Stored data
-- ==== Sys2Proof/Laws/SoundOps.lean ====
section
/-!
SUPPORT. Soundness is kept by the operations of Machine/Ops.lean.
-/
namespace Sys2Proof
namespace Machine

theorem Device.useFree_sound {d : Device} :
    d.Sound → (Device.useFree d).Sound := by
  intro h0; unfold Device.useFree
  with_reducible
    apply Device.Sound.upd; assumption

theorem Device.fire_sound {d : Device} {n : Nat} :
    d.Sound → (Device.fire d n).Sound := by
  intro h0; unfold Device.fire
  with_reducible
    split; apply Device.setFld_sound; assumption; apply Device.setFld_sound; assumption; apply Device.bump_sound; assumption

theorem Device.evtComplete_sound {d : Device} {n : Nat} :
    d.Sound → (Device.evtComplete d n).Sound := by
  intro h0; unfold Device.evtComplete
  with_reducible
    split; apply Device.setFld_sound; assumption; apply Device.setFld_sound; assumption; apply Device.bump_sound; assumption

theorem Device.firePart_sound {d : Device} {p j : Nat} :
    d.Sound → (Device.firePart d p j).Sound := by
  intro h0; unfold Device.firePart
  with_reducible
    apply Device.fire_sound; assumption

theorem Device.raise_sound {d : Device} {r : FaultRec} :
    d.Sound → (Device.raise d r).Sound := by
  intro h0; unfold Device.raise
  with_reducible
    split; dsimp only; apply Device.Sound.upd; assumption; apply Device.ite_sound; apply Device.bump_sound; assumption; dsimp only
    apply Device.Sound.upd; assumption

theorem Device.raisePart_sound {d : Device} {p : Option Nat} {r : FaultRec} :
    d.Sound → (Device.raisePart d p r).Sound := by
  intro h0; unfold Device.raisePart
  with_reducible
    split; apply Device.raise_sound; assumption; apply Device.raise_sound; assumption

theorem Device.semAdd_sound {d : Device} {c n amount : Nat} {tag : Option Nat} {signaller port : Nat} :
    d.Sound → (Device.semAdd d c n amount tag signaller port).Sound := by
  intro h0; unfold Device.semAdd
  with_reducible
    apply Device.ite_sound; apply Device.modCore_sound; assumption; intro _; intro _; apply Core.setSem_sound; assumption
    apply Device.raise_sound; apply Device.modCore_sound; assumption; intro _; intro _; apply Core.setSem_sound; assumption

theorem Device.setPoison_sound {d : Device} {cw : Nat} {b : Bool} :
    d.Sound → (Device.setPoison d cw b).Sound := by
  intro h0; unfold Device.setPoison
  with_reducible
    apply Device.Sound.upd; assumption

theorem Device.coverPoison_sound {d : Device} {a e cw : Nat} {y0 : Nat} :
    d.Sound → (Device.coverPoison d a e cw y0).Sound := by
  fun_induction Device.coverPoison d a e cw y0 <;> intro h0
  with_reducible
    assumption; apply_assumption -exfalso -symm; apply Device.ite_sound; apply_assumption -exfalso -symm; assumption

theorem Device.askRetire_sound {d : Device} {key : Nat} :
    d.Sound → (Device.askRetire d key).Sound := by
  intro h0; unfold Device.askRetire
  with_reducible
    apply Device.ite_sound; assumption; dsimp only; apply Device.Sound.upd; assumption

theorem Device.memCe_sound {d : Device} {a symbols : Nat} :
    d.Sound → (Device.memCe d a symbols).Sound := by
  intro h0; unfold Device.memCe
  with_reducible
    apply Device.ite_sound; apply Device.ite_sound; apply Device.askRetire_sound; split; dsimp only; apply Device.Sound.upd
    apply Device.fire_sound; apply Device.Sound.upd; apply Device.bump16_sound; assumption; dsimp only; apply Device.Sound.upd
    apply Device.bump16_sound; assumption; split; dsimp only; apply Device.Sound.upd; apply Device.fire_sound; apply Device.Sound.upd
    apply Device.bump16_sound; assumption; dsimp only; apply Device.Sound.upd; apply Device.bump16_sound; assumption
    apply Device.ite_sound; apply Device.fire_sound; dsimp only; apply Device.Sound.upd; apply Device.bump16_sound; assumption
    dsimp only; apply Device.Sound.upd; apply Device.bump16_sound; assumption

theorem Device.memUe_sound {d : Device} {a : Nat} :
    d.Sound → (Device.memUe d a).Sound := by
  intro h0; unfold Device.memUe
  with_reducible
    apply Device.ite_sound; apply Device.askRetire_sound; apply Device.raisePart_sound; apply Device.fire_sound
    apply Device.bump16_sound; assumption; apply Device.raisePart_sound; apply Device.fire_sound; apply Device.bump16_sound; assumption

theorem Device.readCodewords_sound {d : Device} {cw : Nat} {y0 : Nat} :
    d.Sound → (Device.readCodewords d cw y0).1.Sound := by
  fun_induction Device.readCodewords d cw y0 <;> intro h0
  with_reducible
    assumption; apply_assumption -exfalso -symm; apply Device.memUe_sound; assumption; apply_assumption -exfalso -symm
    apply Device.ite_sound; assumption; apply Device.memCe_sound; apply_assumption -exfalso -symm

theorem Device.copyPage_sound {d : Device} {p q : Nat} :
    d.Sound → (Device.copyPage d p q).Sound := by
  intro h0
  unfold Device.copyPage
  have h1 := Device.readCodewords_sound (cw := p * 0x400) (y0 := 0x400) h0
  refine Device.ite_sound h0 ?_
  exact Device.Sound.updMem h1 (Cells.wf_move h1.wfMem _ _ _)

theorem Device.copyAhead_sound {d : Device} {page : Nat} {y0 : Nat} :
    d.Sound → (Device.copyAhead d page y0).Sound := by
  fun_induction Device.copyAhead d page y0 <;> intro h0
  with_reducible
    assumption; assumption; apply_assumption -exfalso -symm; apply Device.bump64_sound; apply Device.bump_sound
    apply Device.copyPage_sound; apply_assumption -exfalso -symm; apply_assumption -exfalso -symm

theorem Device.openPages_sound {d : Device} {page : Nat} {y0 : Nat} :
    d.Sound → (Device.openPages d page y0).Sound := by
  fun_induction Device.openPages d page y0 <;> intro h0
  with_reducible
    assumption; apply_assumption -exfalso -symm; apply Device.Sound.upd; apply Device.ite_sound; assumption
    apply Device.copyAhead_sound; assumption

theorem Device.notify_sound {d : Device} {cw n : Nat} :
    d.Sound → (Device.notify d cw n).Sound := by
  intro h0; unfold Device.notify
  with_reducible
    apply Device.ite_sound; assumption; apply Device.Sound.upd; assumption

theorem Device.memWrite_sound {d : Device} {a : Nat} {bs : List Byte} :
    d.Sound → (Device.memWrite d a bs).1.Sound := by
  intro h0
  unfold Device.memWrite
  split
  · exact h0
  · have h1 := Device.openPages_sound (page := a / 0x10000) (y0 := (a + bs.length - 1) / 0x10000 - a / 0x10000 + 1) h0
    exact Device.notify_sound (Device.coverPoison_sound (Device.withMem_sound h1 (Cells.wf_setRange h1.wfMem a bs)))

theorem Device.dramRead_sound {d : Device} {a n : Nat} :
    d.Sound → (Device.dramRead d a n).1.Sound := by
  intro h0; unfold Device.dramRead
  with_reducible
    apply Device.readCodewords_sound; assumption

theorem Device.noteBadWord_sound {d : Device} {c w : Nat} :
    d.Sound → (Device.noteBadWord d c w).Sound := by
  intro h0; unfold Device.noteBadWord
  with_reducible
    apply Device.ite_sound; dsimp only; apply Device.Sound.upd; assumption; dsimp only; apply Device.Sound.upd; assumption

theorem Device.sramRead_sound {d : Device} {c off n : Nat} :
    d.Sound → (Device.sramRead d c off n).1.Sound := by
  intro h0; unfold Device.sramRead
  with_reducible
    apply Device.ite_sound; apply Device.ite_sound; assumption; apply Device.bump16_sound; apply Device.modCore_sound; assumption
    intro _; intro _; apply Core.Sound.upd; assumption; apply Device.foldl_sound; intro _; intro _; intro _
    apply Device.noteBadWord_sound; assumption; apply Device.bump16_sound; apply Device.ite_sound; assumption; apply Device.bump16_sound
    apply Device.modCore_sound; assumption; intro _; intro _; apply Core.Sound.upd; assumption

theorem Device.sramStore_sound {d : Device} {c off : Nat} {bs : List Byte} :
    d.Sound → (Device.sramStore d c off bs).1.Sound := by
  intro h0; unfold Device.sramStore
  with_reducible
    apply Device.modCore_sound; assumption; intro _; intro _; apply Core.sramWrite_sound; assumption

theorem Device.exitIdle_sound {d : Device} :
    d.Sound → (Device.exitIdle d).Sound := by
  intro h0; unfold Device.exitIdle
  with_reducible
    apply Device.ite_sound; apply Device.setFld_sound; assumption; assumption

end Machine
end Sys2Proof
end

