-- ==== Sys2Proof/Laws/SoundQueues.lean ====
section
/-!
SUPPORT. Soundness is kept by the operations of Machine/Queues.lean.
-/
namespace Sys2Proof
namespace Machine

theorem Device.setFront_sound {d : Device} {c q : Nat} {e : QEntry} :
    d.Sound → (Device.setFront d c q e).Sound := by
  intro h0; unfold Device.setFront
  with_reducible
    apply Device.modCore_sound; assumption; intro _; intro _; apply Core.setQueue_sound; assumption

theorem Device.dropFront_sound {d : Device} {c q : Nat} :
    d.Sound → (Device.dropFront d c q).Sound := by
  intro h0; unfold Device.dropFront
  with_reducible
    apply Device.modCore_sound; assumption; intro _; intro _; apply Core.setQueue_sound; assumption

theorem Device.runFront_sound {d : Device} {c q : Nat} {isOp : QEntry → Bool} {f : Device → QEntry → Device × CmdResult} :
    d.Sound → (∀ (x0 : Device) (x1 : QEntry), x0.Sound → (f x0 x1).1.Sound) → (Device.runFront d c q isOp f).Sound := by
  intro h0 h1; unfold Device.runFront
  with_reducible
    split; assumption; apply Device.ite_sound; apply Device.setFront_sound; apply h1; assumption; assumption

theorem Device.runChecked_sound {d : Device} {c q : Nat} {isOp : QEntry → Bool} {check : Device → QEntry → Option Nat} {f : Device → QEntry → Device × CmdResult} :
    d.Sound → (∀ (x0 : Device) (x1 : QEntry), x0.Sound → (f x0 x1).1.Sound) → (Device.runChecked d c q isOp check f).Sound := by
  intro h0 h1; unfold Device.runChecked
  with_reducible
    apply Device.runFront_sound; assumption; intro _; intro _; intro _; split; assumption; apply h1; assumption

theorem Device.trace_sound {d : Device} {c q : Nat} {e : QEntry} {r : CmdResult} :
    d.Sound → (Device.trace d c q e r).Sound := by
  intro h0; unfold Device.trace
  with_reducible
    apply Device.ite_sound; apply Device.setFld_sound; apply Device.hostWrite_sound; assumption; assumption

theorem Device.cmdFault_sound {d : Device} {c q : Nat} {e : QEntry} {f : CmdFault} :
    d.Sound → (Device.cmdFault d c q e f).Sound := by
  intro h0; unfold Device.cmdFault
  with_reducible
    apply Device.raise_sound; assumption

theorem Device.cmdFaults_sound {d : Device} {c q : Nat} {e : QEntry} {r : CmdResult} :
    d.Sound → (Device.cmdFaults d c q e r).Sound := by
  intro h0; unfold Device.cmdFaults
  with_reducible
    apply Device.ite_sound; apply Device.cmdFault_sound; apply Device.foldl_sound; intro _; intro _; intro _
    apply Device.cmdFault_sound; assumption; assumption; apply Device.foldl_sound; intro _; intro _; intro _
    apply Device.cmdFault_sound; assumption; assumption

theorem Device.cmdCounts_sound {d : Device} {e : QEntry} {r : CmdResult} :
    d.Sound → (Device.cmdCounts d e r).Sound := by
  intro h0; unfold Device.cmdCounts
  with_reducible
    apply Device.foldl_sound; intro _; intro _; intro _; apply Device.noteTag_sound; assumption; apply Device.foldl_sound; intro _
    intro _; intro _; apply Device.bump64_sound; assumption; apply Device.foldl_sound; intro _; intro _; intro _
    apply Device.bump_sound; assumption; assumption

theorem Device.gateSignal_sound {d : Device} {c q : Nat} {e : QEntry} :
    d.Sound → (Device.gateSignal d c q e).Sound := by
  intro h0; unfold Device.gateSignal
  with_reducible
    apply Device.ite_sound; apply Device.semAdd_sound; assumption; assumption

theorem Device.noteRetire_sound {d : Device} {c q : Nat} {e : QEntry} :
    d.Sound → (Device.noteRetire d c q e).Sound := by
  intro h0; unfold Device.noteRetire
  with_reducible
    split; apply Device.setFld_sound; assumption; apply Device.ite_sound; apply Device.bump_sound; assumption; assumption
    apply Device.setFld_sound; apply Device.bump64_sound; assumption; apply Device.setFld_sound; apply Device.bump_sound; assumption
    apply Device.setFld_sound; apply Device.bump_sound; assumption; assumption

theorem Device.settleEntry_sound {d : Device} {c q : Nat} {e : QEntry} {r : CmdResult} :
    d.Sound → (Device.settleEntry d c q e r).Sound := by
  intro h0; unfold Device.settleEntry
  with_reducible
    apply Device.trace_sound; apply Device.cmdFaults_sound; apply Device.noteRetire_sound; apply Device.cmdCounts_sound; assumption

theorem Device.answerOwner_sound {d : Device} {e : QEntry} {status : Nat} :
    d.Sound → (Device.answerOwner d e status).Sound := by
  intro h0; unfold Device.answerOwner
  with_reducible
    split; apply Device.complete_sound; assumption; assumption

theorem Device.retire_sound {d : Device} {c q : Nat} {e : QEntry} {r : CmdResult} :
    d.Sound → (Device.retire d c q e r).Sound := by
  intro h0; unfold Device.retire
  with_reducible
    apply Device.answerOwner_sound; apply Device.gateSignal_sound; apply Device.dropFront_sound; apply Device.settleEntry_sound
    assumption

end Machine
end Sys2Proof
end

• _Exercise brief_
Among the entries, count how many lines hold the string "kept", then state only that number.

• _Response below_
2